WHAT YOU WILL DO >> Give the entries again exactly, every one of them.
☆ ☆ ☆ ☆ ☆
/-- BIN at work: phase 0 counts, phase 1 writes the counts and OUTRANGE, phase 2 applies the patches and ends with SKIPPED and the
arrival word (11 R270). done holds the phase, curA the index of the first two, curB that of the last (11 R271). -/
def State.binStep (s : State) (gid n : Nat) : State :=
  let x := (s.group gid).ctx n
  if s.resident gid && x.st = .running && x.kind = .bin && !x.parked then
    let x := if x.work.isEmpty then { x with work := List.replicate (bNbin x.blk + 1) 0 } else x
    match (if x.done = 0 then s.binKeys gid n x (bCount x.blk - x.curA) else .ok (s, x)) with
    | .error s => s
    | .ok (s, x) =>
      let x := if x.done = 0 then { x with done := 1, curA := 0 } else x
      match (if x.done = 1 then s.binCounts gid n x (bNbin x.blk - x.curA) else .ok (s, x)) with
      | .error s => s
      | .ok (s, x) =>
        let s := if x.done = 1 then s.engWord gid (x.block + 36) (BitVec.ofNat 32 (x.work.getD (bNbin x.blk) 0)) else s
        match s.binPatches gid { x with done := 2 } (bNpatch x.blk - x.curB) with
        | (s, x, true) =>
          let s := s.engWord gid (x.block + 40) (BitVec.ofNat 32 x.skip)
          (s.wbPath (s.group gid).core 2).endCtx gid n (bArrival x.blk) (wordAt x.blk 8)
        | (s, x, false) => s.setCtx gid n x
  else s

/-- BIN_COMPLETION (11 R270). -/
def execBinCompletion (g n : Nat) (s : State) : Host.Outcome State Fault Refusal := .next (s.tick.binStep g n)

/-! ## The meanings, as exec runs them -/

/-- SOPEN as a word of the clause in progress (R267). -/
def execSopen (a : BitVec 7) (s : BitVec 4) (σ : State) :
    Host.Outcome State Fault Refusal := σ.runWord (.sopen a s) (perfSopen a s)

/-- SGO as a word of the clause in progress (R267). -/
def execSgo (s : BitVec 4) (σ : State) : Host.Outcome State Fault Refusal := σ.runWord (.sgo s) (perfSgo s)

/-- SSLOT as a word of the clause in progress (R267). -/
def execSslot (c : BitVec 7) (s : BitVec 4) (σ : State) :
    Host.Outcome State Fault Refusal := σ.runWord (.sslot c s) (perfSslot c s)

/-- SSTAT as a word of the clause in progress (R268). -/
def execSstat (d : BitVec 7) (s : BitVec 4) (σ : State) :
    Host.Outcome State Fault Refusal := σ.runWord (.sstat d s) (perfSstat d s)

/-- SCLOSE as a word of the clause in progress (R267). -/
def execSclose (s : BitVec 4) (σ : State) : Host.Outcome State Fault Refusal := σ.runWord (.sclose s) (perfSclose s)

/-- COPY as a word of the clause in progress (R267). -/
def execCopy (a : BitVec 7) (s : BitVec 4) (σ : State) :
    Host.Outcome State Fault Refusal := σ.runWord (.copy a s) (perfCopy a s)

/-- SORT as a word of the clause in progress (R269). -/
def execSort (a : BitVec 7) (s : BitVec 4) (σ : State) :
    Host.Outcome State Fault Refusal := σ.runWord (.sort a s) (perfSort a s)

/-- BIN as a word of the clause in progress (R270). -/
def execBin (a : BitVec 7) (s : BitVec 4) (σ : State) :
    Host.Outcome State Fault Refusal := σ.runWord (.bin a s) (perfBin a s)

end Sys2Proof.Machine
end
☆ ☆ ☆ ☆ ☆
SOLUTION FOR THIS EXERCISE >>
/-- BIN at work: phase 0 counts, phase 1 writes the counts and OUTRANGE, phase 2 applies the patches and ends with SKIPPED and the
arrival word (11 R270). done holds the phase, curA the index of the first two, curB that of the last (11 R271). -/
def State.binStep (s : State) (gid n : Nat) : State :=
  let x := (s.group gid).ctx n
  if s.resident gid && x.st = .running && x.kind = .bin && !x.parked then
    let x := if x.work.isEmpty then { x with work := List.replicate (bNbin x.blk + 1) 0 } else x
    match (if x.done = 0 then s.binKeys gid n x (bCount x.blk - x.curA) else .ok (s, x)) with
    | .error s => s
    | .ok (s, x) =>
      let x := if x.done = 0 then { x with done := 1, curA := 0 } else x
      match (if x.done = 1 then s.binCounts gid n x (bNbin x.blk - x.curA) else .ok (s, x)) with
      | .error s => s
      | .ok (s, x) =>
        let s := if x.done = 1 then s.engWord gid (x.block + 36) (BitVec.ofNat 32 (x.work.getD (bNbin x.blk) 0)) else s
        match s.binPatches gid { x with done := 2 } (bNpatch x.blk - x.curB) with
        | (s, x, true) =>
          let s := s.engWord gid (x.block + 40) (BitVec.ofNat 32 x.skip)
          (s.wbPath (s.group gid).core 2).endCtx gid n (bArrival x.blk) (wordAt x.blk 8)
        | (s, x, false) => s.setCtx gid n x
  else s

/-- BIN_COMPLETION (11 R270). -/
def execBinCompletion (g n : Nat) (s : State) : Host.Outcome State Fault Refusal := .next (s.tick.binStep g n)

/-! ## The meanings, as exec runs them -/

/-- SOPEN as a word of the clause in progress (R267). -/
def execSopen (a : BitVec 7) (s : BitVec 4) (σ : State) :
    Host.Outcome State Fault Refusal := σ.runWord (.sopen a s) (perfSopen a s)

/-- SGO as a word of the clause in progress (R267). -/
def execSgo (s : BitVec 4) (σ : State) : Host.Outcome State Fault Refusal := σ.runWord (.sgo s) (perfSgo s)

/-- SSLOT as a word of the clause in progress (R267). -/
def execSslot (c : BitVec 7) (s : BitVec 4) (σ : State) :
    Host.Outcome State Fault Refusal := σ.runWord (.sslot c s) (perfSslot c s)

/-- SSTAT as a word of the clause in progress (R268). -/
def execSstat (d : BitVec 7) (s : BitVec 4) (σ : State) :
    Host.Outcome State Fault Refusal := σ.runWord (.sstat d s) (perfSstat d s)

/-- SCLOSE as a word of the clause in progress (R267). -/
def execSclose (s : BitVec 4) (σ : State) : Host.Outcome State Fault Refusal := σ.runWord (.sclose s) (perfSclose s)

/-- COPY as a word of the clause in progress (R267). -/
def execCopy (a : BitVec 7) (s : BitVec 4) (σ : State) :
    Host.Outcome State Fault Refusal := σ.runWord (.copy a s) (perfCopy a s)

/-- SORT as a word of the clause in progress (R269). -/
def execSort (a : BitVec 7) (s : BitVec 4) (σ : State) :
    Host.Outcome State Fault Refusal := σ.runWord (.sort a s) (perfSort a s)

/-- BIN as a word of the clause in progress (R270). -/
def execBin (a : BitVec 7) (s : BitVec 4) (σ : State) :
    Host.Outcome State Fault Refusal := σ.runWord (.bin a s) (perfBin a s)

end Sys2Proof.Machine
end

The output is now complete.